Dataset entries
/-- The operands a vector code refuses (R222, R227, R236): a missing byte, a motion source outside the frame, a quad or a
cell that is not loaded; CodecDecodeError, ERRPOS at the missing byte or after the bad one. In a CCC4 the cells before the
bad one were loaded. -/
def Obligations.BadVectorOperandsFault : Prop :=
  ∀ (s u : State) (id : BitVec 2), s.status.err = false → nextId s = .ok (id, u) →
    let faults := fun (i : Instr) (pos : Word) => ∃ t, exec i s = .next t ∧ t.errCode = 5 ∧ t.errPos = pos ∧
      t.status = s.status.fail ∧ t.phase = .idle
    (s.payEnd ≤ u.pos.toNat → ∀ i ∈ [Instr.fcc8, .fcc4, .sld8, .sld4, .ccc4], faults i u.pos) ∧
    (∀ b : Byte, u.pos.toNat < s.payEnd → s.inp.read u.pos.toNat = some b →
      let after := BitVec.ofNat 32 (u.pos.toNat + 1)
      let outside := fun (n x y : Nat) =>
        (x : Int) + (motionVector s.biasX s.biasY b).1 < 0 ∨ (y : Int) + (motionVector s.biasX s.biasY b).2 < 0 ∨
        (s.width : Int) < x + (motionVector s.biasX s.biasY b).1 + n ∨
        (s.height : Int) < y + (motionVector s.biasX s.biasY b).2 + n
      (outside 8 s.x8 s.y8 → faults .fcc8 after) ∧ (outside 4 s.x4 s.y4 → faults .fcc4 after) ∧
      (s.nv2 ≤ b.toNat → faults .sld8 after ∧ faults .sld4 after) ∧
      (b.toNat < s.nv2 → (∃ m ∈ [(entry s.quad b).i0, (entry s.quad b).i1, (entry s.quad b).i2, (entry s.quad b).i3],
        s.nv1 ≤ m.toNat) → faults .sld8 after ∧ faults .sld4 after)) ∧
    (∀ cells : List Byte, cells.length < 4 → s.payEnd < 2 ^ 32 → u.pos.toNat + cells.length ≤ s.payEnd →
      (∀ r c, cells[r]? = some c → s.inp.read (u.pos.toNat + r) = some c ∧ c.toNat < s.nv1) →
      (u.pos.toNat + cells.length = s.payEnd → faults .ccc4 (BitVec.ofNat 32 s.payEnd)) ∧
      (∀ bad, u.pos.toNat + cells.length < s.payEnd → s.inp.read (u.pos.toNat + cells.length) = some bad →
        s.nv1 ≤ bad.toNat → faults .ccc4 (BitVec.ofNat 32 (u.pos.toNat + cells.length + 1))))

/-- A VQ chunk that faults (R240): whichever code faults and why, `pp`, every element of `last`, the codebook and the other
flags are kept, FRAME stays 0 and the kind is CodecDecodeError. -/
def Obligations.FaultedVqChunkKeepsLast : Prop :=
  ∀ (i : Instr) (s t : State), i.format ∈ [Format.id8, Format.id4] → s.phase ∈ [Phase.quadrant, Phase.subBlock] →
    s.status.err = false → exec i s = .next t → t.status.err = true →
    t.errCode = 5 ∧ t.pp = s.pp ∧ t.last = s.last ∧ t.cell = s.cell ∧ t.quad = s.quad ∧ t.nv1 = s.nv1 ∧ t.nv2 = s.nv2 ∧
      t.status = s.status.fail

/-! ### Sound -/

/-- The delta table (R53): squares, negative from 128 on, and 0 at 0 and 128. A predictor advances by it modulo 65,536,
without saturation (R260, R268). -/
def Obligations.DeltaIsASignedSquareAndPredictorsWrap : Prop :=
  (∀ c : Byte, c.toNat ≤ 127 → delta c = c.toNat * c.toNat) ∧
  (∀ c : Byte, 128 ≤ c.toNat → delta c = -((c.toNat - 128) * (c.toNat - 128))) ∧
  (∀ c : Byte, -16129 ≤ delta c ∧ delta c ≤ 16129) ∧ delta 0 = 0 ∧ delta 128 = 0 ∧
  (∀ (p : Half) (c : Byte), ((advancePredictor p (delta c)).toNat : Int) = ((p.toNat : Int) + delta c) % 65536) ∧
  advancePredictor 0x7FFF (delta 1) = 0x8000 ∧ advancePredictor 0x8000 (delta 129) = 0x7FFF ∧
  advancePredictor 0xFFFF (delta 1) = 0
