/-- Settles O52: every instruction but RST and CLRERR has its owners; those two are said in full by O9 and the reset
state. -/
theorem tablesAndInputsHaveFewWriters : Obligations.TablesAndInputsHaveFewWriters := by
  intro i s t h
  by_cases hrst : i = .rst
  · subst hrst
    cases h
    simp [resetState]
  by_cases hclr : i = .clrerr
  · subst hclr
    cases h
    simp
  obtain ⟨trees, codebook, palette, params, inputs, -⟩ := exec_owned h hrst hclr
  refine ⟨fun hi => trees (by simp_all), fun hi _ => codebook hi, fun hi => palette (by simp_all), params, fun _ => inputs⟩

/-- Settles O53, from the same owners. -/
theorem lastingFlagsHaveTheirOwners : Obligations.LastingFlagsHaveTheirOwners := by
  intro i s t h hrst
  by_cases hclr : i = .clrerr
  · subst hclr
    cases h
    simp
  obtain ⟨-, -, -, -, -, err, built, seeded, seededSet, cbook, cbookSet⟩ := exec_owned h hrst hclr
  refine ⟨fun _ => err, built, seeded, ?_, cbook, cbookSet⟩
  by_cases hi : i = .vqSeed
  · exact seededSet hi
  · exact fun hs => (seeded hi).trans hs

theorem last_congr {s t : State} (h0 : t.pl0 = s.pl0) (h1 : t.pl1 = s.pl1) (hp : t.pp = s.pp) : t.last = s.last := by
  rw [State.last, State.last, h0, h1, hp]

/-- How an ending treats `last`: VQ.SEED writes it, the end of a VQ frame swaps it (42 R239, R241). -/
theorem ends_last {i : Instr} {u t : State} (h : Ends i u t) (hi : i ≠ .vqSeed) :
    (t.pp = u.pp ∧ t.last = u.last) ∨
    (t.pp = !u.pp ∧ t.current = u.last ∧ t.status.frame = true ∧ t.status.done = true ∧
      i.format ∈ [Format.id8, Format.id4]) := by
  cases i
  case vqSeed => exact absurd rfl hi
  case hufBuild =>
    obtain ⟨hist, rfl⟩ := h
    exact .inl ⟨by simp [buildTrees], last_congr (by simp [buildTrees]) (by simp [buildTrees]) (by simp [buildTrees])⟩
  case palLoad => obtain ⟨p, rfl⟩ := h; exact .inl ⟨by simp, last_congr (by simp) (by simp) (by simp)⟩
  case roqCodebook =>
    obtain ⟨n1, n2, bs, -, -, rfl⟩ := h
    exact .inl ⟨by simp [loadCodebook],
      last_congr (by simp [loadCodebook]) (by simp [loadCodebook]) (by simp [loadCodebook])⟩
  case cinVideo | cinPalvideo | hufStep0 | hufStep1 => obtain ⟨bs, rfl⟩ := h; exact .inl ⟨rfl, rfl⟩
  case mot8 | fcc8 | sld8 | ccc8 | mot4 | fcc4 | sld4 | ccc4 =>
    obtain ⟨bs, rfl⟩ := h
    refine .inr ⟨rfl, ?_, rfl, rfl, by simp [Instr.format]⟩
    cases hpp : u.pp <;> simp [State.current, State.last, hpp]
  all_goals cases h
  all_goals exact .inl ⟨rfl, rfl⟩

theorem begins_last {i : Instr} {s b : State} (h : Begins i s b) : b.pp = s.pp ∧ b.last = s.last := by
  rcases begins_cases h with ⟨p, -, -, rfl⟩ | ⟨built, -, -, -, rfl⟩
  · exact ⟨rfl, rfl⟩
  · exact ⟨rfl, rfl⟩

/-- Settles O54. -/
theorem lastChangesOnlyBySeedAndSwap : Obligations.LastChangesOnlyBySeedAndSwap := by
  intro i s t h hi
  simp only [List.mem_cons, List.not_mem_nil, or_false, not_or] at hi
  by_cases hclr : i = .clrerr
  · subst hclr
    cases h
    exact .inl ⟨rfl, rfl⟩
  obtain ⟨b, hb, ⟨u, kind, hu, -, rfl⟩ | ⟨-, ⟨ht, -⟩ | ⟨u, hu, ht⟩⟩⟩ := exec_cases h hi.1 hclr
  all_goals obtain ⟨hpp, hlast⟩ := begins_last hb
  · exact .inl ⟨by rw [raiseFault_pp, hu.pp, hpp], by rw [raiseFault_last, hu.last, hlast]⟩
  · exact .inl ⟨ht.pp.trans hpp, ht.last.trans hlast⟩
  · have := ends_last ht hi.2
    rwa [hu.pp, hu.last, hpp, hlast] at this

/-- A vector code works in the state it is run in and ends the frame if it ends the command. -/
theorem begins_vector {i : Instr} {s b : State} (hi : i.format = .id8 ∨ i.format = .id4) (h : Begins i s b) : b = s := by
  cases i <;> simp [Instr.format] at hi
  all_goals exact h

theorem ends_vector {i : Instr} {u t : State} (hi : i.format = .id8 ∨ i.format = .id4) (h : Ends i u t) : VqEnds u t := by
  cases i <;> simp [Instr.format] at hi
  all_goals exact h

/-- Settles O46: a vector code that ends with ERR set has faulted, since neither going on nor ending sets ERR. -/
theorem faultedVqChunkKeepsLast : Obligations.FaultedVqChunkKeepsLast := by
  intro i s t hi _ herr h hterr
  have hvector : i.format = .id8 ∨ i.format = .id4 := by simpa using hi
  have hformat : i.format ≠ .hostcmd := by rcases hvector with h | h <;> simp [h]
  have hkinds : kindsOf i.format = [.codecDecode] := by rcases hvector with h | h <;> rw [h] <;> rfl
  have hends : ∀ u, Ends i u t → t.status.err = u.status.err := by
    intro u hu
    rcases ends_vector hvector hu with ⟨bs, rfl⟩
    rfl
  obtain ⟨b, hb, ⟨u, kind, hu, hk, rfl⟩ | ⟨-, ⟨ht, -⟩ | ⟨u, hu, ht⟩⟩⟩ :=
    exec_cases h (by rintro rfl; exact hformat rfl) (by rintro rfl; exact hformat rfl)
  all_goals obtain rfl := begins_vector hvector hb
  · obtain rfl : kind = .codecDecode := by simpa [hkinds] using hk
    simp [hu.status, hu.pp, hu.last, hu.cell, hu.quad, hu.nv1, hu.nv2, herr, Kind.code]
  · rw [ht.status, herr] at hterr
    cases hterr
  · rw [hends u ht, hu.status, herr] at hterr
    cases hterr

end Sys2Proof.Machine
end

section
/-! What a step can be, and the invariants of 10_state.md: canonical memories, ranges, flags. -/

namespace Sys2Proof.Machine

/-! ### The step -/

/-- The format of the code that a phase reads. -/
def formatOf : Phase → Format
  | .idle => .hostcmd
  | .cinRecord => .cinrec
  | .roqRecord => .roqchunk
  | .huffman => .hbit
  | .quadrant => .id8
  | .subBlock => .id4
  | .sndMono | .sndStereo => .dpcm8

/-- What a fetch answers: nothing, or a code of its phase's format. -/
def Fetched (s : State) (x : Option (Format × List Byte)) : Prop := ∀ f bs, x = some (f, bs) → f = formatOf s.phase

section
variable {s : State} {f : Format} (hf : f = formatOf s.phase)
include hf
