-- ==== Sys2Proof/Machine/Accum.lean ====
section
/-! DEFINITION. The arithmetic of an accumulator cell (R67 to R77), of full-width partials (R84) and of the
exact-sum registers (R87 to R89). -/

namespace Sys2Proof.Machine

open Sys2Proof

/-- The exponent of the follower quantum: q(s) = 2^this (R75). -/
def quantExp (s : Lane) : Int := max (bits s 23 8 : Int) 1 - 165

/-- The exact represented value s + F × q(s) of a finite sum word (R75). -/
def repr_ (s : Lane) (f : BitVec 16) : Dy := (dec32 s).dy.add ⟨f.toInt, quantExp s⟩

/-- What one step leaves in a cell, and the flags it sets. -/
structure StepOut where
  cell : Cell
  sat : Bool := false
  inv : Bool := false
  deriving DecidableEq, Repr

/-- A cell at ±FLT_MAX (R73). -/
def satCell (s : Bool) : StepOut := { cell := { s := max32 s, f := 0 }, sat := true }

/-- The follower that carries e on the grid of s′ (R76 step 4). -/
def follower (e : Dy) (s' : Lane) : BitVec 16 := BitVec.ofInt 16 (e.roundAt (quantExp s'))

/-- A PLAIN step with a finite term (R71, R73). -/
def plainStep (c : Cell) (t : Fl) : StepOut :=
  let s' := roundDy ((dec32 c.s).dy.add t.dy)
    ((dec32 c.s).sign && (dec32 c.s).isZero && t.sign && t.isZero)
  if isInf32 s' then satCell (bit s' 31) else { cell := { s := s', f := 0 } }

/-- A compensated step with a finite term (R76, R73). -/
def compStep (c : Cell) (t : Fl) : StepOut :=
  let w := t.dy.add ⟨c.f.toInt, quantExp c.s⟩
  let total := (dec32 c.s).dy.add w
  let s' := roundDy total
    ((dec32 c.s).sign && (dec32 c.s).isZero && t.sign && t.isZero && c.f == 0)
  if isInf32 s' then satCell (bit s' 31)
  else { cell := { s := s', f := follower (total.add (dec32 s').dy.neg) s' } }

/-- One step of an FP32 cell: NaN stays, NaN and invalid terms (R74), infinite terms (R73), ordinary
terms. A sum word that is an infinity (only a partial in a vector register can hold one) saturates. -/
def cellStep (comp : Bool) (c : Cell) (t : Fl) : StepOut :=
  if isNan32 c.s then { cell := { s := nan32, f := 0 }, inv := t.isNan }
  else match t with
    | .nan => { cell := { s := nan32, f := 0 }, inv := true }
    | .inf s => satCell s
    | t =>
      if isInf32 c.s then satCell (bit c.s 31)
      else if comp then compStep c t else plainStep c t

/-- One step of an INT32 cell (R72). -/
def intStep (c : Cell) (t : Int) : StepOut :=
  let (v, sat) := clampInt 32 (-(2 ^ 31)) (2 ^ 31 - 1) (c.s.toInt + t)
  { cell := { s := BitVec.ofNat 32 v, f := 0 }, sat := sat }

/-- The value an INIT accumulate's first step starts from (R71, R72, R76). -/
def initCell (int : Bool) : Cell := { s := if int then 0 else 0x80000000, f := 0 }

/-- The fold of a cell (R77): the value and whether it overflowed to ±FLT_MAX. With F = 0 the fold is the sum word
as it stands, so that s = −0 folds to −0, a sign that R77 does not state (DESIGN CHOICE, log 84). -/
def fold (s : Lane) (f : BitVec 16) : Lane × Bool :=
  match dec32 s with
  | .nan => (nan32, false)
  | .inf t => (max32 t, true)
  | _ =>
    if f = 0 then (s, false)
    else
      let r := roundDy (repr_ s f) false
      if isInf32 r then (max32 (bit r 31), true) else (r, false)

/-- The term that a partial adds: s + F × q(s) (R84, R88). A zero keeps the sum word's sign. -/
def partialTerm (s : Lane) (f : BitVec 16) : Fl :=
  match dec32 s with
  | .fin g m e =>
    if f = 0 then .fin g m e
    else
      let d := repr_ s f
      .fin (decide (d.m < 0)) d.m.natAbs d.e
  | x => x

/-- P1 ⊕ P2 (R84). -/
def partialAdd (c1 c2 : Cell) : StepOut := cellStep true c1 (partialTerm c2.s c2.f)

/-- Does an exact-sum lane refuse the term as too large (R88)? -/
def tooLarge (w : Int) (d : Dy) : Bool := Dy.le ⟨1, w + 200⟩ d.abs

/-- One exact-sum add to a lane (R88): the new N and the flags LOW, HIGH, INV it sets. -/
def exactAdd (w : Int) (n : BitVec 256) (x : Fl) : BitVec 256 × Bool × Bool × Bool :=
  match x with
  | .nan => (n, false, false, true)
  | .inf _ => (n, false, true, false)
  | x =>
    if tooLarge w x.dy then (n, false, true, false)
    else (n + BitVec.ofInt 256 (x.dy.roundAt w), !(x.dy.onGrid w), false, false)

/-- The readout of a lane (R89): sum word, follower, and whether it overflowed. -/
def exactRead (w : Int) (n : BitVec 256) : Cell × Bool :=
  let d : Dy := ⟨n.toInt, w⟩
  let s := roundDy d false
  if isInf32 s then ({ s := max32 (bit s 31), f := 0 }, true)
  else ({ s := s, f := follower (d.add (dec32 s).dy.neg) s }, false)

end Sys2Proof.Machine
end

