/-- Free bytes of a region's area. -/
def State.areaRoom (s : State) (r : Nat) : Nat :=
  (s.region r).areaBytes - s.mirrors r - s.journalBytes r

/-- The part of a region's area that holds the mirrors, or the journal, cannot be read: a line of it is poisoned, or it
reaches the pool or a store die that is off (R405, R412, log 16). -/
def State.areaBad (s : State) (r : Nat) (journal : Bool) : Bool :=
  let x := s.region r
  let m := x.areaBase + s.mirrors r
  let lo := if journal then m else x.areaBase
  let hi := if journal then x.areaBase + x.areaBytes else m
  (s.store.poison ++ s.store.bad).any (fun l => decide (lo ≤ 64 * l ∧ 64 * l < hi))
    || (decide (lo < hi) && (decide (s.poolStart < hi) || (s.firstOff lo (hi - 1)).isSome))

/-- GRAPH_DONE (Table 10 of file 09). -/
def State.graphDone (s : State) (q : Nat) (tag : BitVec 32) (entry status reason first : Nat) (user : Word)
    (counts : List Nat) : State :=
  s.toSq q
    { type := 2, tag := tag, status := status
      payload := (List.range 4).flatMap (fun n => leBytes 4 (counts.getD n 0)) ++ leBytes 4 first
        ++ [BitVec.ofNat 8 reason, 0, 0, 0] ++ leBytes 8 entry ++ leBytes 8 user.toNat }

/-- What a task record makes the load read beside itself: its lists, and the binding table of a KERNEL task. -/
def recordSpans (base : Nat) (r : List Byte) : List (Nat × Nat) :=
  [(base + leAt r 0x38 4, 4 * leAt r 0x3C 4), (base + leAt r 0x40 4, 16 * leAt r 0x44 4)]
    ++ (if kindOf r == .kernel then [(leAt r 0x18 8, 128)] else [])

/-- What the load of an image reads: its header and its body. -/
def State.imageSpan (s : State) (a : Nat) : Nat × Nat :=
  let h := s.bytes a 128
  (a, 128 + (if headerOk h then leAt h 0x10 8 else 0))

/-- What the load of the graph at an address reads (R236). -/
def State.graphSpans (s : State) (base : Nat) : List (Nat × Nat) :=
  let h := s.bytes base 256
  (base, 256) ::
    (if graphHeaderOk h then
      let n := leAt h 8 4
      let ni := leAt h 0xC 4
      let tab := s.bytes (base + leAt h 0x20 8) (8 * ni)
      let recs := s.bytes (base + leAt h 0x18 8) (128 * n)
      [(base + leAt h 0x20 8, 8 * ni), (base + leAt h 0x18 8, 128 * n)]
        ++ (List.range ni).map (fun k => s.imageSpan (leAt tab (8 * k) 8))
        ++ (List.range n).flatMap (fun i => recordSpans base (slice recs (128 * i) 128))
    else [])

/-- A region's recovery area reaches the pool, or a store die that is off: no write to it is answered well. -/
def State.areaLost (s : State) (r : Nat) : Bool :=
  let x := s.region r
  decide (0 < x.areaSize) && (decide (s.poolStart < x.areaBase + x.areaBytes)
    || (s.firstOff x.areaBase (x.areaBase + x.areaBytes - 1)).isSome)

end Sys2Proof.Machine
end

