/-- A lane leaves the active set: a retrain starts, or the port goes DOWN below MINLANES. -/
def State.spareLane (s : State) (p lane : Nat) : State :=
  let x := s.lport p
  let y := (({ x with
    lanes := x.lanes &&& ~~~((1 : BitVec 8) <<< lane), symbols := Assoc.put [] x.symbols lane [] } : Port).count 5 1).event 1
  let s := (s.setLport p y).linkState p
  if y.lanesUp < y.minlanes then s.portDown p
  else if x.flows then s.retrain p
  else s

/-- LANE_SPARE (R280). Of a lane still within its limit the symbols are only counted. -/
def execLaneSpare (p lane : Fin 8) (why : LaneCause) (s : State) : Out :=
  let x := s.lport p.val
  s.happens (if s.portRuns p.val && (x.flows || x.state == .training) && bit x.lanes lane.val then
      let y := x.report lane.val why s.strike
      let s := s.setLport p.val y
      some (if y.laneFails lane.val why then s.spareLane p.val lane.val else s)
    else none)

/-! Frames (R279). -/

/-- The fields of a frame tag. -/
def tagSync (t : BitVec 40) : BitVec 16 := t.extractLsb' 24 16
def tagFcnt (t : BitVec 40) : BitVec 8 := t.extractLsb' 16 8
def tagLanes (t : BitVec 40) : BitVec 8 := t.extractLsb' 8 8

/-- The tag of the frame that a port sends. -/
def Port.frameTag (x : Port) : BitVec 40 := (0x5CA3 : BitVec 16) ++ x.fcnt ++ x.lanes ++ (0 : BitVec 8)

/-- The bytes of a frame: its tag, most significant byte first, then five flits. -/
def frameBytes (tag : BitVec 40) (flits : List (List Byte)) : List Byte :=
  (leBytes 5 tag.toNat).reverse ++ flits.flatten

/-- The lane that carries codeword symbol k: dealt round-robin over the active lanes, lowest first. -/
def Port.laneOf (x : Port) (k : Nat) : Option Nat :=
  let up := (List.range 8).filter (fun n => bit x.lanes n)
  up[k % up.length]?

/-- Do the tags of two frames decoded one after the other lock: SYNC in both, and FCNT that counts on (DESIGN CHOICE,
log 24: the spec gives no number of frames)? -/
def tagsLock (before tag : BitVec 40) : Bool :=
  tagSync before == 0x5CA3 && tagSync tag == 0x5CA3 && tagFcnt tag == tagFcnt before + 1

/-- A port in TRAINING reaches LINK_UP: its first flit is INIT if its state is fresh (R287). -/
def State.reachLinkUp (s : State) (p : Nat) : State :=
  let s := s.portTo p .linkUp
  let x := s.lport p
  if x.fresh then s.setLport p { x with ctrlOut := 3 :: x.ctrlOut } else s

/-- A port in TRAINING that locks on the frames of its neighbour: both ends use only the lanes that both keep active, and
below MINLANES the port goes DOWN (R279, R280). -/
def State.lockFrames (s : State) (p : Nat) (tag : BitVec 40) : State :=
  let x := s.lport p
  let y := { x with
    lanes := x.lanes &&& tagLanes tag, rxFcnt := tagFcnt tag, rxInFrame := 0, rxFirst := false, rxSecond := false }
  let s := s.setLport p y
  if y.lanesUp < y.minlanes then s.portDown p else s.reachLinkUp p

/-- Can a port lock: it trains, its connector holds a cable (R464), and the tags of two frames lock? -/
def State.mayLock (s : State) (l : FrameLock) : Bool :=
  s.portRuns l.port.val && (s.lport l.port.val).state == .training && s.cabled l.port.val && tagsLock l.before l.tag

/-- RETRAIN_END (R281). -/
def execRetrainEnd (l : FrameLock) (s : State) : Out :=
  let x := s.lport l.port.val
  s.happens (if s.mayLock l && x.retrain then
    some ((s.setLport l.port.val (x.event 2)).lockFrames l.port.val l.tag) else none)

/-- RETRAIN_TIMEOUT (R281). -/
def execRetrainTimeout (p : Fin 8) (s : State) : Out :=
  let x := s.lport p.val
  s.happens (if s.portRuns p.val && x.state == .training && x.retrain then some (s.portDown p.val) else none)

/-- A port begins training from DOWN or DISABLED: every lane is tried (R280), but with no cable none is driven (R464). -/
def State.train (s : State) (p : Nat) : State :=
  (s.setLport p { s.lport p with lanes := if s.cabled p then 0xFF else 0 }).portTo p .training

/-- TRAINING_RETRY (R282). -/
def execTrainingRetry (p : Fin 8) (s : State) : Out :=
  let x := s.lport p.val
  s.happens (if s.portRuns p.val && x.state == .down && x.enable then some (s.train p.val) else none)

/-- FRAMES_LOCKED (R279, R282, R287). -/
def execFramesLocked (l : FrameLock) (s : State) : Out :=
  s.happens (if s.mayLock l && !(s.lport l.port.val).retrain then some (s.lockFrames l.port.val l.tag) else none)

→ TASK REQUIREMENTS:
Looking at the records above, return exactly the lines from the line with "let s' := roundDy total" to the line with "terms (R73), ordinary", both ends included.

→ SOLUTION FOR THIS EXERCISE:
  let s' := roundDy total
    ((dec32 c.s).sign && (dec32 c.s).isZero && t.sign && t.isZero && c.f == 0)
  if isInf32 s' then satCell (bit s' 31)
  else { cell := { s := s', f := follower (total.add (dec32 s').dy.neg) s' } }

/-- One step of an FP32 cell: NaN stays, NaN and invalid terms (R74), infinite terms (R73), ordinary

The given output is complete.